Murthy v. Missouri, the jawboning case, looked at the government’s mixed role as a regulator and user, in which the government may be seeking to coerce platforms to engage in unconstitutional censorship or may also be a user simply flagging objectionable posts as any user might. The Supreme Court found that none of the plaintiffs had standing to bring the claims because they could not show that their harms were traceable to any action by the federal government defendants.

We’ve analyzed each of the Supreme Court decisions, Moody v. NetChoice (decided with NetChoice v. Paxton), Murthy v. Missouri, and Lindke v. Freed (decided with Garnier v. O’Connor Ratcliffe), in depth.

But some common themes emerge when all five cases are considered together.

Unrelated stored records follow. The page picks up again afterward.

-- ==== Sys2Proof/Laws/Frames.lean ====
section
/-! SUPPORT. What the shared operations that record errors, count events, move poison and write notices leave alone: one lemma per field. -/

set_option Elab.async false

namespace Sys2Proof.Machine.State

open Sys2Proof Sys2Proof.Machine

theorem foldl_keeps {α γ : Type} (g : State → γ) (f : State → α → State) (l : List α) (h : ∀ v x, g (f v x) = g v) {u : State} : g (l.foldl f u) = g u := by
  induction l generalizing u with
  | nil => rfl
  | cons x l ih => exact (ih).trans (h u x)

@[simp] theorem countEvent_pending (s : State) (page : Nat) (ev : Nat) (sub : Nat) (v : Nat) : (s.countEvent page ev sub v).pending = s.pending := rfl
@[simp] theorem countEvent_clk (s : State) (page : Nat) (ev : Nat) (sub : Nat) (v : Nat) : (s.countEvent page ev sub v).clk = s.clk := rfl
@[simp] theorem countEvent_now (s : State) (page : Nat) (ev : Nat) (sub : Nat) (v : Nat) : (s.countEvent page ev sub v).now = s.now := rfl
@[simp] theorem countEvent_free (s : State) (page : Nat) (ev : Nat) (sub : Nat) (v : Nat) : (s.countEvent page ev sub v).free = s.free := rfl
@[simp] theorem countEvent_fuses (s : State) (page : Nat) (ev : Nat) (sub : Nat) (v : Nat) : (s.countEvent page ev sub v).fuses = s.fuses := rfl
@[simp] theorem countEvent_flash (s : State) (page : Nat) (ev : Nat) (sub : Nat) (v : Nat) : (s.countEvent page ev sub v).flash = s.flash := rfl
@[simp] theorem countEvent_regs (s : State) (page : Nat) (ev : Nat) (sub : Nat) (v : Nat) : (s.countEvent page ev sub v).regs = s.regs := rfl
@[simp] theorem countEvent_errq (s : State) (page : Nat) (ev : Nat) (sub : Nat) (v : Nat) : (s.countEvent page ev sub v).errq = s.errq := rfl
@[simp] theorem countEvent_errOvf (s : State) (page : Nat) (ev : Nat) (sub : Nat) (v : Nat) : (s.countEvent page ev sub v).errOvf = s.errOvf := rfl
@[simp] theorem countEvent_cnt (s : State) (page : Nat) (ev : Nat) (sub : Nat) (v : Nat) : (s.countEvent page ev sub v).cnt = s.cnt := rfl
@[simp] theorem countEvent_cntHeld (s : State) (page : Nat) (ev : Nat) (sub : Nat) (v : Nat) : (s.countEvent page ev sub v).cntHeld = s.cntHeld := rfl
@[simp] theorem countEvent_cntReload (s : State) (page : Nat) (ev : Nat) (sub : Nat) (v : Nat) : (s.countEvent page ev sub v).cntReload = s.cntReload := rfl
@[simp] theorem countEvent_cntCapture (s : State) (page : Nat) (ev : Nat) (sub : Nat) (v : Nat) : (s.countEvent page ev sub v).cntCapture = s.cntCapture := rfl
@[simp] theorem countEvent_cntLevel (s : State) (page : Nat) (ev : Nat) (sub : Nat) (v : Nat) : (s.countEvent page ev sub v).cntLevel = s.cntLevel := rfl
@[simp] theorem countEvent_mem (s : State) (page : Nat) (ev : Nat) (sub : Nat) (v : Nat) : (s.countEvent page ev sub v).mem = s.mem := rfl
@[simp] theorem countEvent_start (s : State) (page : Nat) (ev : Nat) (sub : Nat) (v : Nat) : (s.countEvent page ev sub v).start = s.start := rfl
@[simp] theorem countEvent_svc (s : State) (page : Nat) (ev : Nat) (sub : Nat) (v : Nat) : (s.countEvent page ev sub v).svc = s.svc := rfl
@[simp] theorem countEvent_tiles (s : State) (page : Nat) (ev : Nat) (sub : Nat) (v : Nat) : (s.countEvent page ev sub v).tiles = s.tiles := rfl
@[simp] theorem countEvent_disp (s : State) (page : Nat) (ev : Nat) (sub : Nat) (v : Nat) : (s.countEvent page ev sub v).disp = s.disp := rfl
@[simp] theorem countEvent_ledger (s : State) (page : Nat) (ev : Nat) (sub : Nat) (v : Nat) : (s.countEvent page ev sub v).ledger = s.ledger := rfl
@[simp] theorem countEvent_ilk (s : State) (page : Nat) (ev : Nat) (sub : Nat) (v : Nat) : (s.countEvent page ev sub v).ilk = s.ilk := rfl
@[simp] theorem countEvent_dram (s : State) (page : Nat) (ev : Nat) (sub : Nat) (v : Nat) : (s.countEvent page ev sub v).dram = s.dram := rfl
@[simp] theorem countEvent_safety (s : State) (page : Nat) (ev : Nat) (sub : Nat) (v : Nat) : (s.countEvent page ev sub v).safety = s.safety := rfl
@[simp] theorem countEvent_ports (s : State) (page : Nat) (ev : Nat) (sub : Nat) (v : Nat) : (s.countEvent page ev sub v).ports = s.ports := rfl
@[simp] theorem countEvent_convoy (s : State) (page : Nat) (ev : Nat) (sub : Nat) (v : Nat) : (s.countEvent page ev sub v).convoy = s.convoy := rfl
@[simp] theorem countEvent_sec (s : State) (page : Nat) (ev : Nat) (sub : Nat) (v : Nat) : (s.countEvent page ev sub v).sec = s.sec := rfl
@[simp] theorem countEvent_power (s : State) (page : Nat) (ev : Nat) (sub : Nat) (v : Nat) : (s.countEvent page ev sub v).power = s.power := rfl
@[simp] theorem countEvent_links (s : State) (page : Nat) (ev : Nat) (sub : Nat) (v : Nat) : (s.countEvent page ev sub v).links = s.links := rfl
@[simp] theorem countEvent_signals (s : State) (page : Nat) (ev : Nat) (sub : Nat) (v : Nat) : (s.countEvent page ev sub v).signals = s.signals := rfl
@[simp] theorem countEvent_arbs (s : State) (page : Nat) (ev : Nat) (sub : Nat) (v : Nat) : (s.countEvent page ev sub v).arbs = s.arbs := rfl
@[simp] theorem countEvent_mon (s : State) (page : Nat) (ev : Nat) (sub : Nat) (v : Nat) : (s.countEvent page ev sub v).mon = s.mon := rfl
@[simp] theorem countEvent_pins (s : State) (page : Nat) (ev : Nat) (sub : Nat) (v : Nat) : (s.countEvent page ev sub v).pins = s.pins := rfl

@[simp] theorem countErr_pending (s : State) (page : Nat) (code : Nat) : (s.countErr page code).pending = s.pending := rfl
@[simp] theorem countErr_clk (s : State) (page : Nat) (code : Nat) : (s.countErr page code).clk = s.clk := rfl
@[simp] theorem countErr_now (s : State) (page : Nat) (code : Nat) : (s.countErr page code).now = s.now := rfl
@[simp] theorem countErr_free (s : State) (page : Nat) (code : Nat) : (s.countErr page code).free = s.free := rfl
@[simp] theorem countErr_fuses (s : State) (page : Nat) (code : Nat) : (s.countErr page code).fuses = s.fuses := rfl
@[simp] theorem countErr_flash (s : State) (page : Nat) (code : Nat) : (s.countErr page code).flash = s.flash := rfl
@[simp] theorem countErr_errq (s : State) (page : Nat) (code : Nat) : (s.countErr page code).errq = s.errq := rfl
@[simp] theorem countErr_errOvf (s : State) (page : Nat) (code : Nat) : (s.countErr page code).errOvf = s.errOvf := rfl
@[simp] theorem countErr_cnt (s : State) (page : Nat) (code : Nat) : (s.countErr page code).cnt = s.cnt := rfl
@[simp] theorem countErr_cntHeld (s : State) (page : Nat) (code : Nat) : (s.countErr page code).cntHeld = s.cntHeld := rfl
@[simp] theorem countErr_cntReload (s : State) (page : Nat) (code : Nat) : (s.countErr page code).cntReload = s.cntReload := rfl
@[simp] theorem countErr_cntCapture (s : State) (page : Nat) (code : Nat) : (s.countErr page code).cntCapture = s.cntCapture := rfl
@[simp] theorem countErr_cntLevel (s : State) (page : Nat) (code : Nat) : (s.countErr page code).cntLevel = s.cntLevel := rfl
@[simp] theorem countErr_evs (s : State) (page : Nat) (code : Nat) : (s.countErr page code).evs = s.evs := rfl
@[simp] theorem countErr_mem (s : State) (page : Nat) (code : Nat) : (s.countErr page code).mem = s.mem := rfl
@[simp] theorem countErr_start (s : State) (page : Nat) (code : Nat) : (s.countErr page code).start = s.start := rfl
@[simp] theorem countErr_svc (s : State) (page : Nat) (code : Nat) : (s.countErr page code).svc = s.svc := rfl
@[simp] theorem countErr_tiles (s : State) (page : Nat) (code : Nat) : (s.countErr page code).tiles = s.tiles := rfl
@[simp] theorem countErr_disp (s : State) (page : Nat) (code : Nat) : (s.countErr page code).disp = s.disp := rfl
@[simp] theorem countErr_ledger (s : State) (page : Nat) (code : Nat) : (s.countErr page code).ledger = s.ledger := rfl
@[simp] theorem countErr_ilk (s : State) (page : Nat) (code : Nat) : (s.countErr page code).ilk = s.ilk := rfl
@[simp] theorem countErr_dram (s : State) (page : Nat) (code : Nat) : (s.countErr page code).dram = s.dram := rfl
@[simp] theorem countErr_safety (s : State) (page : Nat) (code : Nat) : (s.countErr page code).safety = s.safety := rfl
@[simp] theorem countErr_ports (s : State) (page : Nat) (code : Nat) : (s.countErr page code).ports = s.ports := rfl
@[simp] theorem countErr_convoy (s : State) (page : Nat) (code : Nat) : (s.countErr page code).convoy = s.convoy := rfl
@[simp] theorem countErr_sec (s : State) (page : Nat) (code : Nat) : (s.countErr page code).sec = s.sec := rfl
@[simp] theorem countErr_power (s : State) (page : Nat) (code : Nat) : (s.countErr page code).power = s.power := rfl
@[simp] theorem countErr_links (s : State) (page : Nat) (code : Nat) : (s.countErr page code).links = s.links := rfl
@[simp] theorem countErr_signals (s : State) (page : Nat) (code : Nat) : (s.countErr page code).signals = s.signals := rfl
@[simp] theorem countErr_arbs (s : State) (page : Nat) (code : Nat) : (s.countErr page code).arbs = s.arbs := rfl
@[simp] theorem countErr_mon (s : State) (page : Nat) (code : Nat) : (s.countErr page code).mon = s.mon := rfl
@[simp] theorem countErr_pins (s : State) (page : Nat) (code : Nat) : (s.countErr page code).pins = s.pins := rfl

  • Internet users have a First Amendment right to speak on social media—whether by posting or commenting—and that right may be infringed when the government seeks to  interfere with content moderation, but it will not be infringed  by the independent decisions of the platforms themselves. This principle, which EFF has been advocating for many years, is evident in each of the rulings. In Lindke, the Supreme Court recognized that government officials, if vested with and exercising official authority, could violate the First Amendment by deleting a user’s comments or blocking them from commenting altogether. In Murthy, the Supreme Court found that users could not sue the government for violating their First Amendment rights unless they could show that government coercion lead to their content being taken down or obscured, rather than the social media platform’s own editorial decision. And in the NetChoice cases, the Supreme Court explained that social media platforms typically exercise their own protected First Amendment rights when they edit and curate which posts they show to their users, and the government may violate the First Amendment when it requires them to publish or amplify posts.

  • Underlying these rulings is the Supreme Court’s long-awaited recognition that social media platforms routinely moderate users’ speech: they decide which posts each user sees and when and how they see it, they decide to amplify and recommend some posts and obscure others, and are often guided in this process by their own community standards or similar editorial policies. This is seen in the Supreme Court’s emphasis in Murthy that jawboning is not actionable if the content moderation was the independent decision of the platform rather than coerced by the government. And a similar recognition of independent decision-making underlies the Supreme Court’s First Amendment analysis in the NetChoice cases. The Supreme Court has now thankfully moved beyond the idea that content moderation is largely passive and indifferent, a concern that had been raised after the Supreme Court used that language to describe the process in last term’s case, Twitter v. Taamneh.
  • This terms cases also confirm that traditional First Amendment rules apply to social media. In Lindke, the Supreme Court recognized that when government controls the comments components of a social media page, it has the same First Amendment obligations to those who wish to speak in those spaces as it does in offline spaces it controls, such as parks, public auditoriums, or city council meetings. In the NetChoice cases, the Supreme Court found that platforms that edit and curate user speech according to their editorial standards have the same First Amendment rights as others who express themselves by selecting the speech of others, including art galleries, booksellers, newsstands, parade organizers, and editorial page editors.

Plenty of legal issues around social media remain to be decided. But the 2023-24 Supreme Court term has set out important speech-protective rules that will serve as the foundation for many future rulings.